Home to the rosy-cheeked young Norman! Ward 7a (junior school-age boys) and 7b (Secondary school age boys) were a self-contained block running N-S down the eastern edge of the site. The block was single storey but the slope of the ground meant that the southern end of 7b was effectively at first floor level. The ward had an underfloor cellar entrance (simply an open brick arch at the end of the building) . The underfloor area had ample room to stand at this end of the building, and narrowed to a crawlspace as you went further up the block. The wards themselves were remnants of the sanatorium days, with open verandas at the front and glass-covered verandas at the rear. The interiors were Nightingale layout, one big open dormitory with a row of beds down each side.
At the rear of this block was a small defunct boiler house still containing the old machinery. Predictably, it stood open. Thinking back, you’d have thought there was a door shortage in the early 1980’s.
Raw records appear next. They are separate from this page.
-- ==== Sys2Proof/Machine/Control.lean ====
section
/-!
DEFINITION. The SC-major instructions but CVY: lengths, fences between streams, queue transfers, monitors, child
launches, sticky flags, remote stores (16 R304-R322), the barrier words (21 R388-R393) and the Anvil's scalar words
(22 R398, R399, R406). A stalled instruction leaves the state as it is, but for its count in RESYNC.
-/

namespace Sys2Proof.Machine

/-! ## Shared operations -/

/-- The instruction in hand is counted in RESYNC (09 R166). -/
def countResync (s : State) (w k : Nat) : State :=
  wakePage (s.modCtx w k fun c => { c with resync := c.resync + 1 }) w 4 k 0x78

/-- An x register that convoy words or a copy write, or a marker alone (`marker`): the next instruction that names it is a
counted resynchronisation (09 R166, 18 R347). -/
def Strand.addUnread (t : Strand) (n : Nat) (marker : Bool) : Strand :=
  if n = 0 then t else { t with unread := (t.unread.filter fun p => p.1 != n) ++ [(n, marker)] }

/-- An instruction that reads `rs` and writes `ds`, or the commit of a convoy that captures `rs`, is a counted resynchronisation:
it is the first to name a register since a convoy, a copy or a marker was to write it (R166, 18 R347), whether the write has
landed or not (DEDUCED, assumption 86). A register that a marker alone writes counts for a reader (16 R308). -/
def Strand.resyncs (t : Strand) (rs ds : List Nat) : Bool :=
  t.unread.any fun p => rs.contains p.1 || (!p.2 && ds.contains p.1)

/-- A completed instruction has named registers. -/
def nameRegs (s : State) (w k : Nat) (rs ds : List Nat) : State :=
  let t := (s.ctx w k).strand
  if !t.unread.any fun p => rs.contains p.1 || ds.contains p.1 then s
  else
    let s' := s.modStrand w k fun t => { t with unread := t.unread.filter fun p => !(rs.contains p.1 || ds.contains p.1) }
    if t.resyncs rs ds then countResync s' w k else s'

/-- The registers that convoys have written by now need no resynchronisation any more: the scalar stream has waited for
them otherwise (DEDUCED, assumption 86). -/
def Strand.forget (t : Strand) : Strand := { t with unread := t.unread.filter fun p => t.pending p.1 }

/-- A register that a replayed operation has still to write (11 R222). -/
def Strand.replayPends (t : Strand) (n : Nat) : Bool :=
  t.pend.any fun p => p.reg == n && p.tok % 4 == 1 && t.ops.any fun o => o.id == p.tok / 4 && o.replayed

/-- The instruction at PC stalls at pending registers; one that waits for a replayed operation will be counted too
(R166, 11 R222). -/
def stallAt (s : State) (rs : List Nat) : State :=
  match rs.filter s.strand.replayPends with
  | [] => s
  | ns => s.onStrand fun t => ns.foldl (fun t n => t.addUnread n false) t

/-- The frame holds one more entry of a queue: 32, with the copies of a SETVLQ that have passed (11 R213, R214; DESIGN CHOICE,
assumption 19). -/
def frameRoom (s : State) (w k : Nat) (vm : Bool) : Bool := decide (((s.ctx w k).strand.area vm).length < 32)

/-- A queue has an entry for one more convoy of a strand (R164). It holds 32; eight of them are guaranteed to each resident
strand, and the others are free to take. A strand that has come to a core whose queue another had filled has its eight all
the same (DESIGN CHOICE, assumption 19). -/
def roomIn (s : State) (w k : Nat) (vm : Bool) : Bool :=
  let own := (s.ctx w k).strand.entries vm
  frameRoom s w k vm && (decide (own < 8) || decide (own + 1 + othersIn s w k vm (Nat.max 8) ≤ 32))
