-- ==== Sys2Proof/Certificates/Slice0/Obligations.lean ====
section
/-!
DEFINITION. The statements for the provers.
-/

open Sys2Proof Sys2Proof.Machine

/-! ## The scalar base -/

/-- 15 R289, R290, 12 R241, and LUI and AUIPC of 15 R287: every register-register and register-immediate instruction
completes in every state, writes its value to x[rd] (x0 discards it), advances PC by 4, and changes nothing else. -/
def Obligations.RegisterValues : Prop :=
  (∀ e ∈ regRegValues ++ regRegWordValues, ∀ (rd rs1 rs2 : Nat) (s : State),
     Answers (e.1 rd rs1 rs2) s fun t => Retires s t rd (e.2 (s.rx rs1) (s.rx rs2)) (s.pc + 4)) ∧
  (∀ e ∈ regImmValues, ∀ (rd rs1 imm : Nat) (s : State),
    Answers (e.1 rd rs1 imm) s fun t => Retires s t rd (e.2 (s.rx rs1) imm) (s.pc + 4)) ∧
  ∀ (rd imm : Nat) (s : State),
    (Answers (.lui rd imm) s fun t => Retires s t rd (dword (simm 32 (imm * 2 ^ 12))) (s.pc + 4)) ∧
    Answers (.auipc rd imm) s fun t => Retires s t rd (s.pc + dword (simm 32 (imm * 2 ^ 12))) (s.pc + 4)

/-- 15 R287, R293: a jump whose target is a multiple of 4, a taken branch with such a target, and a branch that is not
taken complete: the jump writes the return address to x[rd], PC takes its new value, and nothing else changes. -/
def Obligations.ControlTransfers : Prop :=
  (∀ (rd off : Nat) (s : State), (s.pc + dword (simm 21 off)).toNat % 4 = 0 →
    Answers (.jal rd off) s fun t => Retires s t rd (s.pc + 4) (s.pc + dword (simm 21 off))) ∧
  (∀ (rd rs1 imm : Nat) (s : State), ((s.rx rs1 + dword (simm 12 imm)) &&& ~~~1#64).toNat % 4 = 0 →
    Answers (.jalr rd rs1 imm) s fun t => Retires s t rd (s.pc + 4) ((s.rx rs1 + dword (simm 12 imm)) &&& ~~~1#64)) ∧
  ∀ e ∈ branchTests, ∀ (rs1 rs2 off : Nat) (s : State),
    (e.2 (s.rx rs1) (s.rx rs2) → (s.pc + dword (simm 13 off)).toNat % 4 = 0 →
      Answers (e.1 rs1 rs2 off) s fun t => Retires s t 0 0 (s.pc + dword (simm 13 off))) ∧
    (¬ e.2 (s.rx rs1) (s.rx rs2) → Answers (e.1 rs1 rs2 off) s fun t => Retires s t 0 0 (s.pc + 4))

/-- 15 R293: a JAL, a JALR or a taken branch to a target that is not a multiple of 4, and a scalar load, store or atomic
(LR and SC among them) whose address is not a multiple of its width, fault MISALIGN at the instruction, with the target or the
address in FADDR; no register is written and nothing is performed. The context is one that can take a fault (03 R57). An atomic
with rl faults once earlier scalar accesses have performed, and an LR with aq once no atomic with rl is outstanding. -/
def Obligations.MisalignedAddresses : Prop :=
  (∀ s : State, s.me.state.live = true →
     (∀ (rd off : Nat), (s.pc + dword (simm 21 off)).toNat % 4 ≠ 0 →
       Answers (.jal rd off) s fun t => FaultsAtPc s t .misalign (s.pc + dword (simm 21 off)).toNat) ∧
     (∀ (rd rs1 imm : Nat), ((s.rx rs1 + dword (simm 12 imm)) &&& ~~~1#64).toNat % 4 ≠ 0 →
       Answers (.jalr rd rs1 imm) s fun t =>
         FaultsAtPc s t .misalign ((s.rx rs1 + dword (simm 12 imm)) &&& ~~~1#64).toNat) ∧
     ∀ e ∈ branchTests, ∀ (rs1 rs2 off : Nat), e.2 (s.rx rs1) (s.rx rs2) → (s.pc + dword (simm 13 off)).toNat % 4 ≠ 0 →
       Answers (e.1 rs1 rs2 off) s fun t => FaultsAtPc s t .misalign (s.pc + dword (simm 13 off)).toNat) ∧
  ∀ s : State, s.me.state.live = true →
    (∀ e ∈ loadForms, ∀ (rd rs1 imm : Nat), accessVa s rs1 imm % e.2.1 ≠ 0 →
      Answers (e.1 rd rs1 imm) s fun t => FaultsAtPc s t .misalign (accessVa s rs1 imm)) ∧
    (∀ e ∈ storeForms, ∀ (rs2 rs1 imm : Nat), accessVa s rs1 imm % e.2 ≠ 0 →
      Answers (e.1 rs2 rs1 imm) s fun t => FaultsAtPc s t .misalign (accessVa s rs1 imm)) ∧
    (∀ e ∈ amoForms, ∀ (rd rs1 rs2 aq rl : Nat), (rl = 1 → scalarDone s true true = true) →
      (s.rx rs1).toNat % e.2.1 ≠ 0 →
      Answers (e.1 rd rs1 rs2 aq rl) s fun t => FaultsAtPc s t .misalign (s.rx rs1).toNat) ∧
    (∀ e ∈ [(Instr.scW, 4), (Instr.scD, 8)], ∀ (rd rs1 rs2 aq rl : Nat), (rl = 1 → scalarDone s true true = true) →
      (s.rx rs1).toNat % e.2 ≠ 0 →
      Answers (e.1 rd rs1 rs2 aq rl) s fun t => FaultsAtPc s t .misalign (s.rx rs1).toNat) ∧
    ∀ e ∈ [(Instr.lrW, 4), (Instr.lrD, 8)], ∀ (rd rs1 aq rl : Nat), (rl = 1 → scalarDone s true true = true) →
      (aq = 1 → s.strand.releasing = false) → (s.rx rs1).toNat % e.2 ≠ 0 →
      Answers (e.1 rd rs1 aq rl) s fun t => FaultsAtPc s t .misalign (s.rx rs1).toNat

/-- 15 R288, R294: a load whose access passes its checks to memory, and does not wait, writes the little-endian bytes at
its address, extended, to x[rd]; beside A of the leaf (`setAD`, see AccessedAndDirty) nothing else changes. -/
def Obligations.LoadValues : Prop :=
  ∀ e ∈ loadForms, ∀ (rd rs1 imm : Nat) (s : State) (x : Xlat) (pa : Nat),
    checkAccess s s.cur.1 s.cur.2 (s.me.core 0)
      (scalarAsk s s.cur.1 s.cur.2 (accessVa s rs1 imm) e.2.1 .load none) = .ok x →
    walkBusy s s.cur.1 s.cur.2 (accessVa s rs1 imm) e.2.1 .load = false → x.target = .mem pa → scalarWaits s s.cur.1 s.cur.2 pa e.2.1 = false →
    tagFails s (keySlot s s.cur.1) pa e.2.1 = false →
    Answers (e.1 rd rs1 imm) s fun t =>
      let v := natOf (readBytes s (keySlot s s.cur.1) pa e.2.1)
      Retires (setAD s s.cur.1 x .load) t rd (if e.2.2 then sextBytes e.2.1 v else dword v) (s.pc + 4)

/-- 15 R288, 05 R105: a store whose access passes its checks to memory, and does not wait, writes the low bytes of
x[rs2] at the address that the access translates to. Every other byte reads as before, and beside PC nothing of the
strand changes. A and D of the leaf are `setAD`'s (see AccessedAndDirty). -/
def Obligations.StoreBytes : Prop :=
  ∀ e ∈ storeForms, ∀ (rs2 rs1 imm : Nat) (s : State) (x : Xlat) (pa : Nat),
    let w := s.cur.1
    let k := s.cur.2
    let v := (s.rx rs2).toNat
    let s1 := setAD s w x .store
    checkAccess s w k (s.me.core 0)
      (scalarAsk s w k (accessVa s rs1 imm) e.2 .store (if e.2 = 8 then some v else none)) = .ok x →
    walkBusy s w k (accessVa s rs1 imm) e.2 .store = false → x.target = .mem pa → granuleHeld s w k pa e.2 = false → s.strand.acquiring = false →
    s.strand.updating pa e.2 = false → convoyNames s w k pa e.2 = false →
    s.strand.lockPending (accessVa s rs1 imm) e.2 = false →
    writeTagFails s (keySlot s w) pa e.2 = false → writeWaits s pa e.2 = false →
    Answers (e.1 rs2 rs1 imm) s fun t =>
      Stored s1 t (s.pc + 4) ∧ BytesWritten s1 t (keySlot s w) pa (bytesOf e.2 v) ∧ OtherLines s1 t pa e.2

/-- 03 R69: an access that has passed its translation sets A of its leaf, and a write sets D too, in the entry's eight
bytes; every other byte reads as before, and no register of any strand changes. A window's access sets nothing. -/
def Obligations.AccessedAndDirty : Prop :=
  ∀ (s : State) (w : Nat) (x : Xlat) (a : Acc),
    (x.leaf = none → setAD s w x a = s) ∧
    ∀ l, x.leaf = some l → l.loc % 8 = 0 → isMem l.loc = true → slotOf s.lineSlot (l.loc / 64) = keySlot s w →
      readNum s (keySlot s w) l.loc 8 = l.entry →
      let t := setAD s w x a
      let e := readNum t (keySlot s w) l.loc 8
      bit e 4 = true ∧ (a.writes = true → bit e 5 = true) ∧ (a.writes = false → bit e 5 = bit l.entry 5) ∧
      (∀ i, i ≠ 4 → i ≠ 5 → bit e i = bit l.entry i) ∧
      (∀ slot b, b < l.loc ∨ l.loc + 8 ≤ b → readByte t slot b = readByte s slot b) ∧
      (∀ w' k, SameCtx (s.ctx w' k) (t.ctx w' k)) ∧ t.launches = s.launches ∧
      (∀ q, SameQueue (s.queue q) (t.queue q)) ∧ t.worlds = s.worlds

/-- 15 R292, R296: an AMO to memory that passes its checks, meets no waiting access and finds its port free reads its
old value, stores the new one at its width, writes the old one sign-extended to x[rd], and advances PC; every other byte
reads as before. With rl, earlier scalar accesses have performed; with aq, no earlier atomic with rl is outstanding. -/
def Obligations.AtomicUpdates : Prop :=
  ∀ e ∈ amoForms, ∀ (rd rs1 rs2 aq rl : Nat) (s : State) (x : Xlat) (pa : Nat),
    let w := s.cur.1
    let k := s.cur.2
    let n := e.2.1
    let s1 := setAD s w x .amo
    let old := natOf (readBytes s1 (keySlot s w) pa n)
    (rl = 1 → scalarDone s true true = true) → (aq % 2 = 1 → s.strand.releasing = false) →
    checkAccess s w k (s.me.core 0) (scalarAsk s w k (s.rx rs1).toNat n .amo none) = .ok x →
    walkBusy s w k (s.rx rs1).toNat n .amo = false → s.strand.lockPending (s.rx rs1).toNat n = false →
    x.target = .mem pa → virgaRoom s w k 1 = true → granuleHeld s w k pa n = false → s.strand.acquiring = false →
    s.strand.updating pa n = false → convoyNames s w k pa n = false → portLater s pa n = false → writeTagFails s1 (keySlot s w) pa n = false →
    Answers (e.1 rd rs1 rs2 aq rl) s fun t =>
      BytesWritten s1 t (keySlot s w) pa (bytesOf n (BitVec.ofInt 64 (e.2.2 old ((s.rx rs2).toNat % 2 ^ (8 * n)))).toNat) ∧
      OtherLines s1 t pa n ∧ t.pc = s.pc + 4 ∧
      (∀ r, t.rx r = if r = rd ∧ r ≠ 0 then sextBytes n old else s.rx r) ∧
      (∀ w' k', ctxKey w' k' ≠ ctxKey w k → SameCtx (s1.ctx w' k') (t.ctx w' k')) ∧
      t.strand.v = s.strand.v ∧ t.strand.ops = s.strand.ops ∧ t.strand.vl = s.strand.vl ∧
      (∀ q, SameQueue (s1.queue q) (t.queue q)) ∧ t.worlds = s1.worlds

/-- 15 R292, R297: an LR to memory that passes its checks and does not wait writes the value there, sign-extended, to
x[rd] and reserves the 64-byte granule for its address and width; beside A of the leaf nothing else changes. An SC whose
checks pass and that does not wait clears the reservation: where it stands for its address, width and granule it writes
x[rs2] at its width and 0 to x[rd]; otherwise it writes no byte, and 1 to x[rd]. -/
def Obligations.ReserveAndConditional : Prop :=
  (∀ e ∈ [(Instr.lrW, 4), (Instr.lrD, 8)], ∀ (rd rs1 aq rl : Nat) (s : State) (x : Xlat) (pa : Nat),
     let w := s.cur.1
     let k := s.cur.2
     let va := (s.rx rs1).toNat
     let s1 := setAD s w x .load
     (rl = 1 → scalarDone s true true = true) → (aq = 1 → s.strand.releasing = false) →
     checkAccess s w k (s.me.core 0) (scalarAsk s w k va e.2 .load none) = .ok x → x.target = .mem pa →
     walkBusy s w k va e.2 .load = false → scalarWaits s w k pa e.2 = false → granuleHeld s w k pa e.2 = false → tagFails s (keySlot s w) pa e.2 = false →
     Answers (e.1 rd rs1 aq rl) s fun t =>
       Retires (s1.onStrand fun t => { t with
           resv := some { addr := va, width := e.2, granule := pa / 64, hold := true } }) t rd
         (sextBytes e.2 (natOf (readBytes s (keySlot s w) pa e.2))) (s.pc + 4)) ∧
  ∀ e ∈ [(Instr.scW, 4), (Instr.scD, 8)], ∀ (rd rs1 rs2 aq rl : Nat) (s : State) (x : Xlat) (pa : Nat),
    let w := s.cur.1
    let k := s.cur.2
    let va := (s.rx rs1).toNat
    let n := e.2
    let s1 := setAD s w x .store
    (rl = 1 → scalarDone s true true = true) → (aq % 2 = 1 → s.strand.releasing = false) →
    s.strand.lockPending va n = false →
    checkAccess s w k (s.me.core 0) (scalarAsk s w k va n .store none) = .ok x → x.target = .mem pa →
    walkBusy s w k va n .store = false → virgaRoom s w k 1 = true → granuleHeld s w k pa n = false → s.strand.acquiring = false →
    s.strand.updating pa n = false → convoyNames s w k pa n = false → portLater s pa n = false → writeTagFails s1 (keySlot s w) pa n = false →
    let stands := ∃ h, s1.strand.resv = some { addr := va, width := n, granule := pa / 64, hold := h }
    Answers (e.1 rd rs1 rs2 aq rl) s fun t =>
      t.strand.resv = none ∧ t.pc = s.pc + 4 ∧ t.strand.v = s.strand.v ∧ t.strand.ops = s.strand.ops ∧
      (∀ w' k', ctxKey w' k' ≠ ctxKey w k →
        (t.ctx w' k').strand.x = (s.ctx w' k').strand.x ∧ (t.ctx w' k').strand.pc = (s.ctx w' k').strand.pc) ∧
      (stands → BytesWritten s1 t (keySlot s w) pa (bytesOf n (s.rx rs2).toNat) ∧ OtherLines s1 t pa n ∧
        ∀ r, t.rx r = if r = rd ∧ r ≠ 0 then 0 else s.rx r) ∧
      (¬ stands → t.mem = s1.mem ∧ t.lineSlot = s1.lineSlot ∧ ∀ r, t.rx r = if r = rd ∧ r ≠ 0 then 1 else s.rx r)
There were three structures at this end of the site which bear a mention:
First, in the dense woods behind Ward 7 was a large, western-style stockade fort complete with interior stairs and firestep. The nameplate above the gate read ‘Fort Thompson' (after Hospital School headmaster and later local Mayor Derek Thompson). These woods were home to a huge and very noisy rookery.
At the southern fenceline of the site was a sadly run-down sunken pond. it's stonework had obviously once been very elegant. It boasted a thriving population of frogs.
Lastly, over the fence at the south-east corner of the hospital site in the adjoining farm field were the ruins of a WW2-era concrete bunker. It was largely subsumed by turf and was in the process of becoming more hill than building.

There you have it - that’s the extent of the site and its structures circa 1980.
I did find this resource, from the Northumberland county archives, which gives an interactive tour of the hospital site in its Sanatorium days:
https://northumberlandarchives.com/exhibitions/stannington/tour/index.html
It shows some differences in layout to my time there, but I hope my description has been clear enough to make them obvious.